# bamboo dragon by james parker for sale



## missalot (Mar 26, 2009)

bow is awsome only about 2 months old ,62"50#@29" bamboo backed and on the belly , ,i need to sale .bow has tigerstripe finish on the back .will sale for 250.00 shipped and insured ,the bow is a shooter ,centershot with a nice leather grip


----------



## dutchman (Mar 26, 2009)

Nice looking bow. Just a touch short for my draw length, though. Story of my life...


----------



## missalot (Mar 26, 2009)

i have a 29"draw and this bow was tillerd for that .james shot it at that draw to check everthing,he backed it up with a lifetime warrenty


----------



## Apex Predator (Mar 27, 2009)

That is an awesome looking bow!  I plan to build one like that one day.


----------



## NCHillbilly (Mar 27, 2009)

I know James well, he makes some awesome bows and stands behind them better than almost anybody out there.
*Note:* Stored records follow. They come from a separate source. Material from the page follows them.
-- ==== Sys2Proof/Machine/Step.lean ====
section
/-! DEFINITION. One step: the command at the front of the queue takes effect; on an empty queue one tick of
the block's clock passes (log 2). -/
namespace Sys2Proof.Machine

/-- Take the command at the front of the queue and run it with the queue's rest; on an empty queue 2 ns pass. -/
def step (s : State) : Host.Outcome State Fault Refusal :=
  match s.pending with
  | [] => .next (s.advance 1)
  | c :: rest => exec c { s with pending := rest }

/-- The state with the command that a word spells put at the front of its queue; unchanged where the word
spells none. -/
def State.withFetchWord (s : State) (nbits w : Nat) : State :=
  match decodeTableWord nbits w with
  | none => s
  | some c => { s with pending := c :: s.pending }

end Sys2Proof.Machine
end

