-- ==== Sys2Proof/Safety.lean ====
section
/-! DEFINITION. What claims speak of: the canonical form of what is stored, the order kept of causes, and a device that runs. -/
namespace Sys2Proof.Machine

/-- The keep-store, work SRAM and the register words are in canonical form: addresses strictly rising, and no entry equal to what an
unlisted address reads as. -/
def Memory.wf (s : State) : Bool := cellWf ksDflt s.ks.cells && cellWf (fun _ => 0) s.sip.sram && s.regs.wf

/-- A list keeps the order of the bits that are set: each of them once, and no other (R124). -/
def Seen.ok (seen : List Nat) (n : Nat) (p : Nat → Bool) : Prop := seen.Nodup ∧ ∀ b, b ∈ seen ↔ b < n ∧ p b = true

/-- The causes that `DEV_DEGR` and `DEV_STOPCAUSE` show are those that the device has put in order, so that a mode change can name
the one that arose first (R116 to R118, R124). -/
def State.causesInOrder (s : State) : Prop :=
  Seen.ok s.mode.degrSeen 32 s.degrBit ∧ Seen.ok s.mode.stopSeen 7 (fun b => s.mode.stop.getLsbD b)

/-- The device runs, and an origin's requests are served at once: no quarantine, a control port that is up, and no frame or token request of it that
waits (R400). -/
def State.serves (s : State) (o : Origin) : Bool :=
  s.running && o.cls != .F && (o.dev.isSome || o.cls == .M || s.cp.ports[clsPort o.cls].up) && !s.quarantined o && !s.behind o

/-- An origin's write is served and does not fall between the two words of a pair that it has begun (R20, R21). -/
def State.writes (s : State) (o : Origin) : Bool := s.serves o && (s.pairOf o).isNone

/-- An origin holds the control token or, where `m` is set, is class M of this device (R405). -/
def State.may (s : State) (m : Bool) (o : Origin) : Bool := s.holds o || (m && o.cls == .M)

/-- What a fault of class `cls` of axis `n`, which was not in HALT, leaves (R270, R271): with the reaction coast HALT, while the speed is below
n_ASC; with the reaction ASC an ASC of cause 2 on the side of the image, where nothing bars it; HALT where it is barred; with the reaction ramp stop
an axis in RUN or STOP ramps down. The reason is kept, and the other axes are as they were. -/
def Faulted (s t : State) (n : Fin 6) (reason : Nat) (cls : FltClass) : Prop :=
  t.ax[n].haltReason = reason ∧
  (s.reaction n cls = 0 → absR s.ax[n].eng.speed < s.nAsc n → t.ax[n].state = .halt) ∧
  (s.reaction n cls = 1 → cls ≠ .none → s.ascBarred n = false → t.ax[n].state = .asc ∧ t.ax[n].ascSt.cause = 2 ∧
    (s.ax[n].state ≠ .asc → t.ax[n].bridge = .ascWait ∧ t.ax[n].ascSt.high = s.ascSide n)) ∧
  (s.reaction n cls ≠ 2 → s.ascBarred n = true → t.ax[n].state = .halt) ∧
  (s.reaction n cls = 2 → s.ax[n].state = .run ∨ s.ax[n].state = .stop → t.ax[n].state = .stop ∧ t.ax[n].stopKind = .fault reason false) ∧
  ∀ m, m ≠ n → t.ax[m] = s.ax[m]

/-! ## What a statement compares -/

/-- `t` with the order of causes as it was in `s` (every command may bring that order up to date, R124): what is left to compare. -/
def State.but (t s : State) : State := { t with mode := { t.mode with degrSeen := s.mode.degrSeen, stopSeen := s.mode.stopSeen } }

/-- TB_NOW when a command takes effect that comes `dt` ticks of 2 ns after the one before. -/
def State.tbAt (s : State) (dt : Nat) : Nat := (s.advance dt).clk.tb

/-- What of a record its cause determines: TIME, unit, type and payload (R75). -/
abbrev Shown := Nat × Nat × Nat × List Byte

/-- The part of a record that its cause determines. -/
def Record.shown (r : Record) : Shown := (r.time, r.unit, r.typ, r.payload)

/-- A record of a type, with the complement behind its data where the type has a paired payload (R76). -/
def recOf (time unit typ : Nat) (data : List Byte) : Shown :=
  (time, unit, typ, if pairedType typ then data ++ complBytes data else data)

/-- An EVENT record (R59). -/
def evtOf (time unit code detail value : Nat) : Shown :=
  recOf time unit 2 (leBytes 2 code ++ leBytes 2 detail ++ leBytes 4 value)

/-- A TIME record of the time base (R79). -/
def timeOf (time code detail a b : Nat) : Shown :=
  recOf time Unit.tb 13 (leBytes 2 code ++ leBytes 2 detail ++ leBytes 8 a ++ leBytes 8 b ++ zeros 4)

/-- From `s` to `t` exactly these records have been emitted, in this order, but for those whose type `DEV_REC_SEL` does not enable (R75). -/
def Wrote (s t : State) (l : List Shown) : Prop :=
  t.recs.outbox.map Record.shown = s.recs.outbox.map Record.shown ++ l.filter (fun x => bit (s.regs.get Reg.DEV_REC_SEL) x.2.2.1)

/-- What has been emitted is `l`, but for one FRAME_FAB record (type 6) before it of the message that has come, where bit `b` of `FAB_REC_SEL`
enables it (R392). -/
def WroteAfterFrame (s t : State) (b : Nat) (l : List Shown) : Prop :=
  ∃ f : List Shown, Wrote s t (f ++ l) ∧ f.length ≤ 1 ∧ (∀ x ∈ f, x.2.2.1 = 6) ∧ (s.regs.FAB_REC_SEL.testBit b = false → f = [])

/-- The control ports when an entry of `o` with operation `op` is answered with `r` at the present instant: the answer joins those
given, and an ACK to the token holder renews its lease (R410), but for a SAFE entry (operation 8). -/
def State.cpAfter (u : State) (o : Origin) (op : Nat) (r : Reply) : CpSt :=
  { u.cp with
    token := if r.status = 0 ∧ op ≠ 8 ∧ u.cp.token.holder = some o then { u.cp.token with renewed := u.clk.tb } else u.cp.token
    answers := u.cp.answers ++ [⟨o, op, r⟩] }

/-- The control ports when a write of `o` has been acknowledged at the present instant. -/
def State.cpWrote (u : State) (o : Origin) : CpSt := u.cpAfter o 2 { status := 0 }

/-- An entry of `o` that came alone is refused with a status that is a violation (R413): the refusal is its answer, one VIOLATION record of the
port tells of it, which begins with the status and the operation, and the token is as it was. -/
def Refused (s t : State) (dt : Nat) (o : Origin) (op st detail : Nat) : Prop :=
  t.cp.answers = s.cp.answers ++ [⟨o, op, { status := st, detail := detail }⟩] ∧ t.cp.token = s.cp.token ∧
  ∃ rest, Wrote s t [recOf (s.tbAt dt) (Unit.port (clsPort o.cls).val) 7 (leBytes 1 st ++ leBytes 1 op ++ rest)]

/-- The same of an entry whose frame began `age` ns before it is executed: the record has the instant of origin of the frame (R413). -/
def RefusedOf (s t : State) (dt : Nat) (o : Origin) (op st detail age : Nat) : Prop :=
  t.cp.answers = s.cp.answers ++ [⟨o, op, { status := st, detail := detail }⟩] ∧ t.cp.token = s.cp.token ∧
  ∃ rest, Wrote s t [recOf (s.tbAt dt - age) (Unit.port (clsPort o.cls).val) 7 (leBytes 1 st ++ leBytes 1 op ++ rest)]

/-- The device runs in HOLD, DRIVE, LIMP, BRAKE or SAFE (R334). -/
def State.operates (s : State) : Bool :=
  s.running && (s.mode.mode == .hold || s.mode.mode == .drive || s.mode.mode == .limp || s.mode.mode == .brake || s.mode.mode == .safe)

/-- STO acts: Bronze blocks the bridges where `b` is set and Cobalt has opened the VDRV switch where `c` is, no SS1 runs, and every axis is in
OFF or HALT (R334, R337, R338). -/
def TorqueOff (t : State) (b c : Bool) : Prop :=
  t.saf.sto = true ∧ (b = true → t.gd.blocked = true) ∧ (c = true → t.gd.swClosed = false) ∧ t.saf.ss1 = [] ∧
  (∀ n : Fin 6, t.axAlloc n = true → t.ax[n].state = .off ∨ t.ax[n].state = .halt) ∧
  (∀ x : Fin 4, t.auxAlloc x = true → t.aux[x].state = .off ∨ t.aux[x].state = .halt)

/-- The device is in SAFE with this cause latched (R333). -/
def SafeBy (t : State) (cause : Nat) : Prop := t.mode.mode = .safe ∧ t.hasLatched cause = true

/-- A SAFETY record of a channel, of Cobalt where none is named (R361). -/
def safOf (time code detail a b : Nat) (bronze : Bool := false) : Shown :=
  recOf time (if bronze then Unit.bronze else Unit.cobalt) 8 (leBytes 2 code ++ leBytes 2 detail ++ leBytes 4 a ++ leBytes 8 b)

/-- Link `k` is idle: no packet is under way on it, none waits for it, and no packet waits for another link (R372). -/
def State.linkIdle (s : State) (k : Fin 6) : Prop :=
  (∀ o ∈ s.fab.out, o.link = k.val → o.till ≤ s.now) ∧ ∀ j : Fin 6, s.fab.links[j].urgIn = none ∧ s.fab.links[j].bulkIn = none

/-- Between `s` and `t` one packet of this device to its partner has left on link `k`: its TYPE and payload, ended by EOP, and nothing else (R369, Table 5).
Its TIME is the present instant. -/
def HopSent (s t : State) (dt : Nat) (k : Fin 6) (typ : Nat) (payload : List Byte) : Prop :=
  ∃ till, t.fab.out = s.fab.out ++ [{
    link := k.val, bulk := false, eep := false, at' := (s.advance dt).now, till := till
    bytes := packetOf false (match t.fab.links[k].partner with | some p => p.addr.getD 0 | none => 0) (s.fab.addr.getD 0) 0 typ
      (seqOf s.fab.seqs typ) (s.tbAt dt) payload }]

/-- The HELLO of a device on a link (R373). -/
def State.helloBytes (s : State) (k : Fin 6) : List Byte :=
  leBytes 8 ownId ++ leBytes 1 k.val ++ leBytes 1 (b2n s.regs.FAB_CFG_TOPO) ++ leBytes 1 (s.fab.addr.getD 0x40) ++ leBytes 1 s.hopsShown ++
    leBytes 1 (b2n s.regs.FAB_CFG_ROOT + 2 * b2n s.fab.excess) ++ leBytes 2 s.fab.tblVer ++ zeros 17

/-- The fabric of `t` is that of `s` but for this link, and for what has left. -/
def OnlyLink (s t : State) (k : Fin 6) : Prop := (∀ j, j ≠ k → t.fab.links[j] = s.fab.links[j]) ∧ t.fab.addr = s.fab.addr ∧ t.fab.routes = s.fab.routes

/-- A FRAME_CAN record (R445). -/
def canOf (time n : Nat) (sent : Bool) (fmt id filter dlc : Nat) (data : List Byte) : Shown :=
  recOf time (Unit.can n) 4 (leBytes 1 n ++ leBytes 1 (b2n sent) ++ leBytes 2 fmt ++ leBytes 4 id ++ leBytes 1 dlc ++
    leBytes 1 data.length ++ leBytes 1 filter ++ leBytes 1 0 ++ data)

/-- The FRAME_CAN record of a received frame that filter `k` takes. -/
def canIn (time n k dlc : Nat) (f : CanFrame) : Shown :=
  canOf time n false (b2n f.ide + 2 * b2n f.fdf + 4 * b2n f.brs + 8 * b2n f.esi + 16 * b2n f.rtr) f.id.toNat k dlc f.data

/-- A frame is a setpoint message of the profile in force: native with a binary32 value (Table 3), or heritage with a 12-bit one (Table 4). -/
def State.saysSet (s : State) (n : Fin 2) (f : CanFrame) (ax : Fin 6) (m : Nat) (run heave : Bool) (cnt : Nat) (v : Rat) : Prop :=
  m < 8 ∧ cnt < 256 ∧ f.rtr = false ∧
  ((s.regs.CANn_CFG_PROFILE n = false ∧ f.fdf = true ∧ ∃ w u : Word, f32Norm w = some u ∧ v = f32ToRat u ∧
      let d := leBytes 1 ax ++ leBytes 1 (m + 8 * b2n run + 16 * b2n heave) ++ leBytes 1 cnt ++ leBytes 1 0 ++ leBytes 4 w.toNat
      f.data = d ++ complBytes d) ∨
    (s.regs.CANn_CFG_PROFILE n = true ∧ f.fdf = false ∧ ∃ raw : Int, -2047 ≤ raw ∧ raw ≤ 2047 ∧ v = (raw : Rat) * s.msgScale ax m / 2047 ∧
      let d := beBytes 2 (ax * 4096 + (raw % 4096).toNat) ++ beBytes 2 (32768 * b2n run + 4096 * m + 2048 * b2n heave + cnt)
      f.data = d ++ complBytes d))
That's a good deal on that one.


----------



## snakekiller (Mar 27, 2009)

Can you tell me how to get in contact with James Parker his bow looks great that one is six inches short for me


----------



## missalot (Mar 27, 2009)

the bow is sold ! you can go to his web site..huntworthyproduction.com


----------



## NCHillbilly (Mar 27, 2009)

Add an "s" to production-www.huntworthyproductions.com.


----------